Submitted to: Mam Zuba Akhtar


Hidden Figures
Hidden Figures is a movie that will simultaneously inspire and make people angry at the
injustice African-American women faced both in professional and daily life. The main characters
of Katherine Goble, Mary Jackson, and Dorothy Vaughan worked at NASA and saw many
opportunities for their professional growth; however, their bosses and colleagues did not offer
these women support nor did they respect their dignity since they were all African-American.

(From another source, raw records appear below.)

-- ==== Sys2Proof/Tests/Slice0.lean ====
section
/-! SUPPORT. The model's own tests, each result taken from spec/95_test_vectors.md or from the rule its name
points to; and a witness for every statement that has hypotheses. -/

namespace Sys2Proof.Tests

open Sys2Proof.Machine Sys2Proof.Claims

/-! ## Well-formedness refuses what it should -/

theorem test_wf_bind_out_of_range : Instr.wf { numCores := 8 } (.bind 9) = false := by decide
theorem test_wf_other_is_no_delimiter : Instr.wf {} (.lbOther 0xC0) = false := by decide
theorem test_wf_other_is_no_escape : Instr.wf {} (.lbOther 0xDB) = false := by decide
theorem test_wf_other_is_no_esc_end : Instr.wf {} (.lbOther 0xDC) = false := by decide
theorem test_wf_other_is_no_esc_esc : Instr.wf {} (.lbOther 0xDD) = false := by decide
theorem test_wf_other_is_no_zero : Instr.wf {} (.lbOther 0x00) = false := by decide
theorem test_wf_default_config : Config.default.wf := by decide
theorem test_wf_no_core : ¬ Config.wf { numCores := 0 } := by decide
theorem test_wf_too_many_cores : ¬ Config.wf { numCores := 17 } := by decide
theorem test_wf_auto_meets_inc : ¬ CmdLayout.wf { autoBit := 0 } := by decide
theorem test_wf_auto_in_op : ¬ CmdLayout.wf { autoBit := 1 } := by decide
theorem test_wf_auto_in_op_high : ¬ CmdLayout.wf { autoBit := 2 } := by decide
theorem test_wf_inc_in_op : ¬ CmdLayout.wf { incBit := 1 } := by decide
theorem test_wf_inc_in_op_high : ¬ CmdLayout.wf { incBit := 2 } := by decide
theorem test_wf_op_numbers_differ : ¬ CmdLayout.wf { opWrite := 1 } := by decide

/-! ## Words written out from the encodings of 30_encoding.md, one for every constructor -/

theorem test_decode_crc_step : decodeCmd16 0b0001000001010110 = .ok (.crcStep 0x56) := by rfl
theorem test_decode_crc_block : decodeCmd16 0b0010000000000000 = .ok .crcBlock := by rfl
theorem test_decode_encode : decodeCmd16 0b0011000000000000 = .ok .encode := by rfl
theorem test_decode_send : decodeCmd16 0b0100000000001100 = .ok (.send 12) := by rfl
theorem test_decode_rx_byte : decodeCmd16 0b0101000011011011 = .ok (.rxByte 0xDB) := by rfl
theorem test_decode_rx_status_wouldblock : decodeCmd16 0b0110000000000000 = .ok (.rxStatus .wouldBlock) := by rfl
theorem test_decode_rx_status_error : decodeCmd16 0b0110001000000000 = .ok (.rxStatus .error) := by rfl
theorem test_decode_parse : decodeCmd16 0b0111000000000011 = .ok (.parse 3) := by rfl
theorem test_decode_bind : decodeCmd16 0b1000000000001111 = .ok (.bind 15) := by rfl
theorem test_decode_reset : decodeCmd16 0b1111000000000000 = .ok .reset := by rfl
theorem test_decode_cmd_nop : decodePktCmd8 {} 0b11110000 = .cmdNop 0xF false false := by decide
theorem test_decode_cmd_read : decodePktCmd8 {} 0b00001010 = .cmdRead 0 true false := by decide
theorem test_decode_cmd_write : decodePktCmd8 {} 0b00000101 = .cmdWrite 0 false true := by decide
theorem test_decode_cmd_wrrd : decodePktCmd8 {} 0b00000110 = .cmdWrrd 0 false false := by decide
theorem test_decode_lb_end : decodeLinkByte8 0b11000000 = .lbEnd := by decide
theorem test_decode_lb_esc : decodeLinkByte8 0b11011011 = .lbEsc := by decide
theorem test_decode_lb_esc_end : decodeLinkByte8 0b11011100 = .lbEscEnd := by decide
theorem test_decode_lb_esc_esc : decodeLinkByte8 0b11011101 = .lbEscEsc := by decide
theorem test_decode_lb_zero : decodeLinkByte8 0b00000000 = .lbZero := by decide
theorem test_decode_lb_other : decodeLinkByte8 0b01000001 = .lbOther 0x41 := by decide
/-- V-REF-1 -/
theorem test_refused_op_zero : decodeCmd16 0x0000 = .error (.reservedOp 0) := by rfl
/-- V-REF-2 -/
theorem test_refused_op_e : decodeCmd16 0xE000 = .error (.reservedOp 0xE) := by rfl
/-- V-REF-3 -/
theorem test_refused_status : decodeCmd16 0x6300 = .error .reservedStatus := by rfl
/-- V-REF-4 -/
theorem test_refused_status_field : decodeCmd16 0x6400 = .error .nonZeroField := by rfl
/-- V-REF-5 -/
theorem test_refused_bind_field : decodeCmd16 0x8013 = .error .nonZeroField := by rfl

/-! ## Small states -/

/-- The state an operation goes to, if it goes to one. -/
def nextOf : Answer → Option State
  | .next s => some s
  | .fault _ => none
  | .refused _ => none

/-- The reset state with these bytes on D. -/
def onData (bytes : List Byte) : State := { State.reset with port := { data := bytes } }

/-- A decoder in this state with these bytes in ACC and core 3 bound. -/
def decoding (d : DecState) (bytes : List Byte) : State :=
  { State.reset with
    decState := d
    acc := (List.range bytes.length).zip bytes
    accLen := bytes.length
    coreBound := 0x0008 }

/-- The write packet of S3. -/
def packet : List Byte := [0x05, 0x03, 0x00, 0x02, 0x12, 0x34]
/-- Its logical frame (S3). -/
def frame : List Byte := [0x05, 0x03, 0x00, 0x02, 0x12, 0x34, 0xD0, 0x75]
/-- The read response of V-PAR-1. -/
def readFrame : List Byte := [0x02, 0x05, 0x10, 0x02, 0xAA, 0xBB, 0x01, 0x62, 0x5B]
/-- A SEND of the packet of S3 with this answer of the link. -/
def sending (wr : WriteAnswer) : State :=
  { State.reset with port := { data := packet, linkOpen := true, write := wr } }

/-! ## One step each -/

/-- V-CRC-18 -/
theorem test_crc_step : (nextOf (exec (.crcStep 0x56)
    { State.reset with port := { a := 0x1234 } })).map State.resultPort = some (some (.crc 0x3C40)) := by
  decide
/-- V-CRC-7 -/
theorem test_crc_block : (nextOf (exec .crcBlock
    (onData [0x31, 0x32, 0x33, 0x34, 0x35, 0x36, 0x37, 0x38, 0x39]))).map State.resultPort =
    some (some (.crc 0x31C3)) := by decide
/-- V-ENC-2 -/
theorem test_encode_escapes : (nextOf (exec .encode (onData [0xC0, 0xDB]))).map State.resultPort =
    some (some (.encoded 8 [0xC0, 0xDB, 0xDC, 0xDB, 0xDD, 0x6C, 0x42, 0xC0] [0xC0, 0xDB, 0x6C, 0x42])) := by
  decide
/-- V-ENC-11's case at MAX_PAYLOAD = 0, where ENC_MAX_N = 4 -/
theorem test_encode_too_long : (nextOf (exec .encode { onData [1, 2, 3, 4, 5] with
    cfg := { maxPayload := 0 } })).map State.resultPort = some (some (.encoded 0 [] [1, 2, 3, 4, 5])) := by
  decide
/-- V-TX-1 -/
theorem test_send_complete : (nextOf (exec (.send 3) (sending (.wrote 10)))).map
    (fun t => (t.txWire, t.events, t.resultPort)) =
    some ([0xC0, 0xF5, 0xE3, 0x00, 0x02, 0x12, 0x34, 0x7A, 0xC5, 0xC0], [],
      some (.sent 0 [0xF5, 0xE3, 0x00, 0x02, 0x12, 0x34, 0x7A, 0xC5])) := by decide
/-- V-TX-2 -/
theorem test_send_short : (nextOf (exec (.send 3) (sending (.wrote 4)))).map
    (fun t => (t.txWire, t.events, t.resultPort)) =
    some ([0xC0, 0xF5, 0xE3, 0x00], [.txShort 4],
      some (.sent (-1) [0xF5, 0xE3, 0x00, 0x02, 0x12, 0x34, 0x7A, 0xC5])) := by decide
/-- V-DEC-4's first byte: ESC in SKIP begins an escape -/
theorem test_rx_byte_esc_in_skip : (nextOf (exec (.rxByte 0xDB) State.reset)).map State.decState =
    some .inEsc := by decide
/-- V-DEC-1's last byte -/
theorem test_rx_byte_end : (nextOf (exec (.rxByte 0xC0) (decoding .inPkt frame))).map
    (fun t => (t.outputs, t.accLen)) = some ([.event (.rxFrame frame), .dispatch 3 packet 6], 0) := by decide
/-- V-DEC-16 -/
theorem test_rx_status_eof : (nextOf (exec (.rxStatus .eof) (decoding .inEsc [1]))).map
    (fun t => (t.events, t.halted, t.decState, t.accLen)) = some ([.linkEof], true, .inEsc, 1) := by decide
/-- V-DEC-15 -/
theorem test_rx_status_wouldblock : (nextOf (exec (.rxStatus .wouldBlock) (decoding .inEsc [4, 5, 0, 1]))).map
    (fun t => (t.outputs, t.halted, t.decState, t.accLen)) = some ([], false, .inEsc, 4) := by decide
/-- V-PAR-1 -/
theorem test_parse_read : (nextOf (exec (.parse 3)
    { onData readFrame with coreBound := 0x0020 })).map (fun t => (t.dispatches, t.resultPort)) =
    some ([(5, [0x02, 0x05, 0x10, 0x02, 0xAA, 0xBB, 0x01], 7)], some (.verdict .acceptDispatched)) := by decide
/-- V-PAR-2 -/
theorem test_parse_read_count : (nextOf (exec (.parse 2)
    { onData readFrame with coreBound := 0x0020 })).map (fun t => (t.outputs, t.resultPort)) =
    some ([.event (.rejReadCount 2 readFrame)], some (.verdict (.reject .readCount))) := by decide
/-- V-BIND-3 -/
theorem test_bind : (nextOf (exec (.bind 15) State.reset)).map State.coreBound = some 0x8000 := by decide
/-- V-RST-1 -/
theorem test_reset : (nextOf (exec .reset
    { decoding .inEsc [1, 2, 3] with halted := true })).map
    (fun t => (t.decState, t.accLen, t.coreBound, t.halted, t.outputs)) =
    some (.skip, 0, 0, false, []) := by decide
/-- V-PAR-12 -/
theorem test_cmd_nop : (nextOf (exec (.cmdNop 0 false false) (onData [0x03, 0x00, 0x00, 0x59, 0x50]))).map
    State.events = some [.rejOpcode 0 [0x00, 0x03, 0x00, 0x00, 0x59, 0x50]] := by decide
/-- V-PAR-5 with the requested count drawn -/
theorem test_cmd_read : (nextOf (exec (.cmdRead 0 true false)
    { State.reset with
      coreBound := 0x0020
      port := { data := [0x05, 0x10, 0x01, 0x7F, 0x00, 0x91, 0xA5], req := 1 } })).map State.dispatches =
    some [(5, [0x0A, 0x05, 0x10, 0x01, 0x7F, 0x00], 6)] := by decide
/-- V-PAR-15 -/
theorem test_cmd_write : (nextOf (exec (.cmdWrite 0 false false) (onData [0x07, 0x00, 0x00, 0x4F, 0x61]))).map
    State.events = some [.routeMiss 7] := by decide
/-- V-PAR-22 -/
theorem test_cmd_wrrd_accepted : (nextOf (exec (.cmdWrrd 0 false false)
    { onData [0x03, 0x00, 0x00, 0x7E, 0xC9] with
      cfg := { acceptWrrd := true }
      coreBound := 0x0008 })).map State.dispatches = some [(3, [0x06, 0x03, 0x00, 0x00], 4)] := by decide
/-- V-PAR-13 -/
theorem test_cmd_wrrd_rejected : (nextOf (exec (.cmdWrrd 0 false false)
    (onData [0x03, 0x00, 0x00, 0x7E, 0xC9]))).map State.resultPort =
    some (some (.verdict (.reject .opcode))) := by decide
/-- V-DEC-11b's last byte -/
theorem test_lb_end_in_escape : (nextOf (exec .lbEnd (decoding .inEsc [1]))).map
    (fun t => (t.events, t.decState, t.accLen)) = some ([.framingEndEsc], .inPkt, 0) := by decide
/-- V-DEC-11a's last byte -/
theorem test_lb_esc_in_escape : (nextOf (exec .lbEsc (decoding .inEsc []))).map
    (fun t => (t.events, t.decState)) = some ([.framingEscEsc], .inPkt) := by decide
/-- V-DEC-10's third byte -/
theorem test_lb_esc_end : (nextOf (exec .lbEscEnd (decoding .inEsc [1]))).map
    (fun t => (t.acc, t.accLen, t.decState)) = some ([(0, 0x01), (1, 0xC0)], 2, .inPkt) := by decide
/-- V-DEC-10's last byte -/
theorem test_lb_esc_esc : (nextOf (exec .lbEscEsc (decoding .inEsc [0x01, 0xC0]))).map
    (fun t => (t.acc, t.accLen)) = some ([(0, 0x01), (1, 0xC0), (2, 0xDB)], 3) := by decide
/-- V-DEC-2 -/
theorem test_lb_zero_in_skip : (nextOf (exec .lbZero State.reset)).map
    (fun t => (t.decState, t.accLen)) = some (.skip, 0) := by decide
/-- V-DEC-8 -/
theorem test_lb_zero_in_packet : (nextOf (exec .lbZero (decoding .inPkt []))).map
    (fun t => (t.acc, t.accLen)) = some ([(0, 0x00)], 1) := by decide
/-- V-DEC-11c's last byte -/
theorem test_lb_other_in_escape : (nextOf (exec (.lbOther 0x41) (decoding .inEsc [1]))).map
    (fun t => (t.events, t.decState, t.accLen)) = some ([.framingBadEscape 0x41], .inPkt, 0) := by decide
/-- V-DEC-13a's case at MAX_PAYLOAD = 0, where RX_CAP = 6 -/
theorem test_lb_other_overflow : (nextOf (exec (.lbOther 0x01)
    { decoding .inPkt [1, 1, 1, 1, 1, 1] with cfg := { maxPayload := 0 } })).map
    (fun t => (t.events, t.decState, t.accLen)) = some ([.framingOverflow 6], .inPkt, 0) := by decide
/-- A table word placed after reset is the operation the next step runs. -/
theorem test_fetch_word : (nextOf (step (State.reset.withFetchWord 16 0x8003))).map State.coreBound =
    some 0x0008 := by decide
/-- The lines of R67: `RX_BYTE 0xC0`, `BIND 3`, `RX_STATUS EOF`, `RESET`. -/
theorem test_line_words : ([Line.rxByte 0xC0, .bind 3, .rxStatus .eof, .reset].flatMap
    (fun l => (l.ops {} fun _ => {}).map HostOp.word)) =
    [.cmd16 0x50C0, .cmd16 0x8003, .cmd16 0x6100, .cmd16 0xF000] := by decide
/-- 00_scope.md R13, 42_decoder.md R144: the steps of one line draw separately. -/
theorem test_line_draws : (((Line.rxRead [0x41, 0xC0] .eof).ops {} (fun k => { req := BitVec.ofNat 8 k })).map
    (fun op => (op.word, op.operands.req))) =
    [(.cmd16 0x5041, 0), (.cmd16 0x50C0, 1), (.cmd16 0x6100, 2)] := by decide
/-- V-RST-1's contents of ACC: RESET leaves no byte that was written before it. -/
theorem test_reset_acc : (nextOf (exec .reset (decoding .inPkt [1, 2, 3]))).map
    (fun t => (t.acc, t.accEpoch)) = some ([], 1) := by decide
/-- 20_memory.md R40: a byte of ACC has a value although nothing wrote it. -/
theorem test_acc_byte_unwritten : State.reset.memRead 515 =
    .ok (Config.unspecifiedAccByte 0 515) := rfl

Overcoming racist and sexist discrimination, these women established themselves as brilliant
mathematicians and engineers and helped lead the United States to victory in some of the
pivotal moments of the Cold War-era space race—including John Glenn’s 1962 orbit of the
Earth. The scene of their success was the Langley Memorial Aeronautical Laboratory in the
Hampton Roads region of Virginia. It was here, in the heartland of American segregation, that a
group of extraordinary women, including Dorothy Vaughan, Mary Jackson, and Katherine
Johnson, helped their country break through the color barrier and leap into the great unknown.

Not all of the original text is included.